In this new discovery, researchers analysed dental evolutionary rates across different hominin species, focusing on early Neanderthals. It showed that the teeth of hominins from Sima de los Huesos, who are ancestors of the Neanderthals, diverged from the modern human lineage earlier than previously assumed.

Study author Dr Aida Gomez-Robles from University College London said, “Any divergence time between Neanderthals and modern humans younger than 800,000 years ago would have entailed an unexpectedly fast dental evolution in the early Neanderthals from Sima de los Huesos.”

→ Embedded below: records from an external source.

/-- SAFE_STATE (R422). -/
def Sys.safeState (s : Sys) (f : List Byte) : Sys :=
  s.mgtAccept f 5 (fun p body s =>
    s.on (fun d =>
      if p.safety && d.rbit Reg.swFltCfg 5 then d.detect .safeReq 0x12 0xF 0x1F 0 (fld (wAt body 0) 7 0)
      else (d.bump Reg.mgtAuthCnt).evMgt 5))

/-! ## Pushes (R423) -/

/-- A PUSH_ACK waits to be sent. -/
def Dev.pushAck (d : Dev) (dst : List Byte) (pushId next : Nat) : Dev :=
  d.updMgt (fun m => { m with acks := m.acks ++ [⟨dst, 7, 0, [BitVec.ofNat 32 pushId, BitVec.ofNat 32 next]⟩] })

/-- PUSH_FRAG. -/
def Sys.pushFrag (s : Sys) (f : List Byte) : Sys :=
  s.mgtAccept f 6 (fun p body s =>
    let w (i : Nat) : W32 := wAt body (4 * i)
    let pid := fld (w 0) 15 0
    let total := (w 1).toNat
    let ofs := (w 2).toNat
    let data := body.drop 12
    let cur := s.dev.mgt.push.filter (fun x => x.pushId == pid)
    let next := (cur.map (·.next)).getD 0
    if !s.dev.mc.ready then s.on (fun d => d.pushAck p.mac pid next)
    else if total > 2 ^ 20 then
      ((s.on (fun d => d.updMgt (fun m => { m with push := none }))).pushedContainer p.mac total).on (fun d => d.pushAck p.mac pid 0)
    else if ofs ≠ next then
      s.on (fun d => (d.updMgt (fun m => { m with push := some (cur.getD ⟨pid, p.mac, total, 0, 0⟩) })).pushAck p.mac pid next)
    else
      let keep := data.take (total - ofs)
      let s := (s.onMem (fun m => m.lpWrite (s.dev.pushBase + ofs) keep)).on (fun d => d.pushAck p.mac pid (ofs + data.length))
      if ofs + data.length ≥ total then
        ((s.on (fun d => (d.updMgt (fun m => { m with push := none })).evMgt 6)).pushedContainer p.mac total)
      else s.on (fun d => d.updMgt (fun m => { m with push := some ⟨pid, p.mac, total, ofs + data.length, 0⟩ })))

/-- PUSH_IDLE_TIMEOUT: 120 turns without a fragment. -/
def Dev.pushIdle (d : Dev) : Dev :=
  match d.mgt.push with
  | some x => if x.idle ≥ 120 then d.updMgt (fun m => { m with push := none }) else d
  | none => d

/-! ## MGT_CONFIG (R424) -/

/-- MGT_CONFIG at its effect point: the block is fetched. -/
def Dev.mgtConfig (d : Dev) (id : Nat) (p : Packet) : Dev :=
  if d.mgt.fetching.isSome || d.mgt.cfgWait.isSome then d.finish id (Ending.check .busy 0)
  else if !d.canIssue then (d.notIssuable 0x12).finishOne id .failed 1
  else (d.updMgt (fun m => { m with fetching := some (id, p.params) })).issueRead 0x12 (join64 (p.w 4) (p.w 5)) 256 (.mgtConfig id)

/-- The block has arrived, or its fetch failed; the configuration waits for the next turn boundary. -/
def Dev.mgtBlock (d : Dev) (id : Nat) (data : Option (List Byte)) : Dev :=
  match d.mgt.fetching with
  | none => d
  | some (i, ws) =>
    if i ≠ id then d
    else
      let d := d.updMgt (fun m => { m with fetching := none })
      match data with
      | none => d.finishOne id .failed 1
      | some bs =>
        let safety := ((List.range 8).filter (fun n => bitOf (bs.getD (16 * n + 6) 0) 1)).length
        if safety > 1 && !bitOf (ws.getD 0 0) 29 then d.finish id (Ending.check .rejected 0xF1)
        else d.updMgt (fun m => { m with cfgWait := some (id, ws, bs) })

/-- The keys of a configuration block are installed. -/
def Dev.mgtKeys (d : Dev) (bs : List Byte) : Dev :=
  (List.range 2).foldl (fun d i =>
    let e := (bs.drop (160 + 32 * i)).take 32
    let an := (e.getD 16 0).toNat % 2
    d.updMgt (fun m => { m with
      assoc := m.assoc.set an (some ⟨e.take 16, (wAt e 20).toNat, true⟩)
      peers := m.peers.map (fun p => { p with pn := p.pn.set an 0 }) })) d

/-- A KEY_ONLY command ends the want of a key: sending goes on with the other association. -/
def Dev.mgtRekeyed (d : Dev) : Dev :=
  if !d.mgt.keyExh then d
  else (d.updMgt (fun m => { m with
    keyExh := false, an := if (m.assoc.get (1 - m.an)).any (·.fresh) then 1 - m.an else m.an })).evMgt 7
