-- ==== Sys2Proof/Machine/Sbp.lean ====
section
/-!
DEFINITION. Sys2Proof/Machine/Sbp.lean: the sideband port (R431 to R433).
-/
namespace Sys2Proof.Machine

def Dev.updSbp (d : Dev) (f : Sbp → Sbp) : Dev := { d with sbp := f d.sbp }

/-- The static address: 0x5C + ADDR_SEL; the dynamic address while one is assigned (R431, R436). -/
def Dev.sbpStatic (d : Dev) : Nat := 0x5C + fld d.glb.straps 1 0
def Dev.sbpMine (d : Dev) (addr : Nat) : Bool :=
  addr == d.sbpStatic || (d.rbit Reg.sbpStat 14 && addr == d.rf Reg.sbpStat 13 7)

/-- Parked: the port only ACKs (R433). -/
def Dev.sbpParked (d : Dev) : Bool := d.pmu.state == 3

/-- SBP_ADDRESS_MATCH: in every state the match latches the SBP wake at its ACK (R383, R433). -/
def Dev.sbpMatch (d : Dev) (addr : Nat) : Dev :=
  if !d.sbpMine addr then d
  else
    let wakes := decide (d.pmu.state ≥ 2) && d.wakeEnabled 0 && d.pmu.wake.isNone
    let d := (d.updSbp (fun x => { x with latched := [] })).wakeLatch 0
    let d := if d.pmu.state ≥ 2 then d.evSbp 0 else d
    if wakes then d.bump Reg.sbpWakeCnt else d

/-- Byte `a` as it stands (R432); bytes without content read 0. -/
def Dev.sbpByte (d : Dev) (a : Nat) : Byte :=
  match a with
  | 0 => 0x4B
  | 1 => 0x20
  | 2 => BitVec.ofNat 8 d.pmu.state
  | 3 => BitVec.ofNat 8 (flag32 0 d.fltOut.errOut ||| flag32 1 d.fltOut.safe ||| flag32 2 d.csq.hostLost
      ||| flag32 3 (d.whl.state == .locked) ||| flag32 4 (d.acn.win.state ≠ 0) ||| flag32 5 d.hrd.ready).toNat
  | 0x10 => BitVec.ofNat 8 (d.rf Reg.pmuWake 10 8)
  | _ =>
    if 4 ≤ a ∧ a ≤ 7 then (leBytes 4 d.flt.seq).getD (a - 4) 0
    else if 8 ≤ a ∧ a ≤ 15 then (leBytes 8 d.whl.turn).getD (a - 8) 0
    else 0

/-- SBP_REGISTER_READ: the byte at the pointer, which moves on and wraps from 0x3F to 0. The first byte of a multi-byte
value latches the rest for the access. Parked, every byte is 0xFF. -/
def Dev.sbpRead (d : Dev) : Dev :=
  if d.sbpParked then d.updSbp (fun x => { x with out := x.out ++ [0xFF] })
  else
    let a := d.sbp.ptr
    let lat := if a = 4 then leBytes 4 d.flt.seq else if a = 8 then leBytes 8 d.whl.turn else d.sbp.latched
    let inside := decide (4 ≤ a ∧ a ≤ 15) && !lat.isEmpty
    let b := if inside then lat.headD 0 else d.sbpByte a
    d.updSbp (fun x => { x with
      ptr := (a + 1) % 64, latched := if inside then lat.drop 1 else [], out := x.out ++ [b] })

/-- SBP_REGISTER_WRITE: the bytes of one write access: the pointer, then data. -/
def Dev.sbpWrite (d : Dev) (bs : List Byte) : Dev :=
  if d.sbpParked then d
  else match bs with
    | [] => d
    | p :: data =>
      let d := d.updSbp (fun x => { x with ptr := p.toNat % 64, latched := [] })
      data.foldl (fun d b =>
        let a := d.sbp.ptr
        let d := d.updSbp (fun x => { x with ptr := (a + 1) % 64 })
        if a = 0x20 && b == 0x5A then d.evSbp 2 else d) d

/-! ## I3C common commands (R431) -/

/-- The dynamic address is set, and SBP_EVT.DAA follows. -/
def Dev.sbpDynamic (d : Dev) (addr : Option Nat) : Dev :=
  ((d.setRf Reg.sbpStat 13 7 (addr.getD 0)).setRf Reg.sbpStat 14 14 (if addr.isSome then 1 else 0)).evSbp 1

/-- ENTDAA assigns an address to a target that has none. -/
def Dev.entdaa (d : Dev) (addr : Nat) : Dev :=
  if d.sbpParked || d.rbit Reg.sbpStat 14 then d else d.sbpDynamic (some (addr % 128))
/-- SETDASA assigns one from the static address to a target that has none. -/
def Dev.setdasa (d : Dev) (static dynamic : Nat) : Dev :=
  if d.sbpParked || static ≠ d.sbpStatic || d.rbit Reg.sbpStat 14 then d else d.sbpDynamic (some (dynamic % 128))
def Dev.rstdaa (d : Dev) : Dev :=
  if d.sbpParked || !d.rbit Reg.sbpStat 14 then d else d.sbpDynamic none
/-- ENEC and DISEC act on in-band interrupts by their INT bit. -/
def Dev.ibiEnable (d : Dev) (events : Nat) (en : Bool) : Dev :=
  if d.sbpParked || !events.testBit 0 then d else d.setRf Reg.sbpStat 15 15 (if en then 1 else 0)

/-- What a GET command returns: PID with bit 32 set over the serial number's low word, most significant byte first; BCR
0x06; DCR 0x00. The contents of GETSTATUS, GETMWL and GETMRL are not given: free values. -/
def Dev.i3cGet (d : Dev) (g : I3cGet) : Dev :=
  if d.sbpParked then d
  else
    let (n, d) := d.draw
    let v := Config.i3cStatus n
    let bs : List Byte := match g with
      | .pid => beBytes 6 (2 ^ 32 + Config.serial.toNat % 2 ^ 32)
      | .bcr => [6]
      | .dcr => [0]
      | .mrl => beBytes 3 v.toNat
      | _ => beBytes 2 v.toNat
    d.updSbp (fun x => { x with out := x.out ++ bs })

/-- Cold reset of the registers that hold the dynamic address and IBI_EN is the register file's; the pointer, and what
an access latched, start afresh at a warm reset too. -/
def Sbp.warm (x : Sbp) : Sbp := { x with ptr := 0, latched := [] }

end Sys2Proof.Machine
end

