/-- With the host reaching the registers: a write of CSQ_RINGr_CFG enables or disables its ring (the unprivileged view holds ring 1 alone, and cannot change VEC); a write of TL_ENT_SEL copies the selected entry into that view's window; a write of SW_JOB_MARKSn or of a marker's registers acts on the job's marks or the marker; a write of the AVS configuration moves the rail; a write of a Cast-on port's configuration is remembered until the turn boundary; the mask bit of an MSI-X vector and MSI-X control send what may go; GLB_CTRL writes DET_STRICT, and with bit 8 and the key 0x57 asks for a warm reset with cause 2. None of them does anything while the host does not reach the registers, nor MSI-X control without a link. The read of a counter's low word latches its high word for its view alone. -/
def Obligations.RegisterWritesWithAnEffect : Prop :=
  (∀ (s : State), s.dev.hostReach = true →
      let l := s.dev.linkL0
      (∀ r v, r < 2 → exec (.ringEnable false r v) s = .next (s.withDev (l.ringCfgWrite r v)))
      ∧ (∀ v, exec (.ringEnable true 1 v) s =
          .next (s.withDev (l.ringCfgWrite 1 (putFld v 15 11 (l.rf (Reg.csqRingCfg 1) 15 11)))))
      ∧ (∀ v, exec (.ringEnable true 0 v) s = .next s)
      ∧ (∀ e v, e < 2 → exec (.tlEntSelWrite false e v) s = .next (s.withDev
          ((l.setReg (Reg.tlEntSel e) (BitVec.ofNat 32 (fld v 6 0))).updTl e (fun t => { t with
            window := (l.stream e (fld v 6 0)).words }))))
      ∧ (∀ e v, e < 2 → exec (.tlEntSelWrite true e v) s = .next (s.withDev (l.updTl e (fun t => { t with
          uSel := fld v 6 0
          uWindow := if (l.stream e (fld v 6 0)).user = true then (l.stream e (fld v 6 0)).words else List.replicate 12 0 }))))
      ∧ (∀ n v, n < 16 →
          exec (.registerWrite false (Reg.csqMkThresh n) v 15) s =
            .next (s.withDev (l.setMarker n { l.marker n with thresh := v.toNat }))
          ∧ exec (.registerWrite false (Reg.csqMkCfg n) v 15) s =
            .next (s.withDev (l.setMarker n { l.marker n with evtEn := v.getLsbD 16 }))
          ∧ exec (.registerWrite false (Reg.csqMkStat n) v 15) s = .next (s.withDev (l.setMarker n { l.marker n with
              ovf := (l.marker n).ovf && !v.getLsbD 1, setRefused := (l.marker n).setRefused && !v.getLsbD 2 })))
      ∧ (∀ j v, j < 32 → exec (.registerWrite false (Reg.swJobMarks j) v 15) s = .next (s.withDev (l.writeJobMarks j v)))
      ∧ (∀ v, exec (.registerWrite false Reg.pmuAvsCfg v 15) s = .next (s.withDev (l.writeReg Reg.pmuAvsCfg v).avsWrite))
      ∧ (∀ k v, k < 4 → exec (.registerWrite false (Reg.castPortCfg k) v 15) s = .next (s.withDev { l.writeReg (Reg.castPortCfg k) v with
          cast := { l.cast with wrote := l.cast.wrote ++ [k] } }))
      ∧ (∀ v m, v < 32 → exec (.msixUnmask (.vector v m)) s =
          .next (s.withDev (l.writeReg (Reg.msixEntry v 3) (if m then 1 else 0)).msixFlush))
      ∧ (∀ v : W32, ¬(v.getLsbD 8 = true ∧ fld v 31 24 = 0x57) →
          exec (.glbCtrlWrst v) s = .next (s.withDev (l.writeReg Reg.glbCtrl (v &&& 1))))
      ∧ (∀ v : W32, v.getLsbD 8 = true → fld v 31 24 = 0x57 →
          exec (.glbCtrlWrst v) s = .next (s.withSys (Sys.warmReset ⟨l.writeReg Reg.glbCtrl (v &&& 1), s.sys.mem⟩ 2)))
      ∧ (∀ a, latchLos.contains a = true → exec (.counterLoRead false a) s = .next (s.withDev { l with
          latch := l.latch.set zeroWord a (Sys.regNow ⟨l, s.sys.mem⟩ (a + 4)) }))
      ∧ (∀ a b, unprivSource a = some b → latchLos.contains b = true → exec (.counterLoRead true a) s = .next (s.withDev { l with
          latch := l.latch.set zeroWord (b + 2 ^ 32) (Sys.regNow ⟨l, s.sys.mem⟩ (b + 4)) }))
          ∧ (∀ a, latchLos.contains a = false → exec (.counterLoRead false a) s = .next (s.withDev l)))
  ∧ (∀ (s : State) (en mask : Bool), exec (.msixUnmask (.control en mask)) s = .next (
      if s.dev.hif.linkUp then s.withDev (Dev.msixFlush { s.dev with hif := { s.dev.hif with msixEn := en, fnMask := mask } }) else s))
  ∧ (∀ (s : State), s.dev.hostReach = false →
      (∀ u r v, exec (.ringEnable u r v) s = .next s) ∧ (∀ u e v, exec (.tlEntSelWrite u e v) s = .next s)
      ∧ (∀ u a, exec (.counterLoRead u a) s = .next s) ∧ (∀ v, exec (.glbCtrlWrst v) s = .next s)
      ∧ (∀ v m, exec (.msixUnmask (.vector v m)) s = .next s))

“There are different factors that could potentially explain these results, including strong selection to change the teeth of these hominins or their isolation from other Neanderthals found in mainland Europe. However, the simplest explanation is that the divergence between Neanderthals and modern humans was older than 800,000 years. This would make the evolutionary rates of the early Neanderthals from Sima de los Huesos roughly comparable to those found in other species,” explained Gomez-Robles.

In order to arrive at these conclusions, the researchers used quantitative data to measure the evolution of dental shape across hominin species, assuming different divergent times between Neanderthals and modern humans, also accounting for the uncertainty about the evolutionary relationships between different hominin species.

“The Sima people’s teeth are very different from those that we would expect to find in their last common ancestral species with modern humans, suggesting that they evolved separately over a long period of time to develop such stark differences,” said Gomez-Robles.

The study, titled “Dental evolutionary rates and its implications for the Neanderthal–modern human divergence”, was published in the May 2019 issue of Science Advances.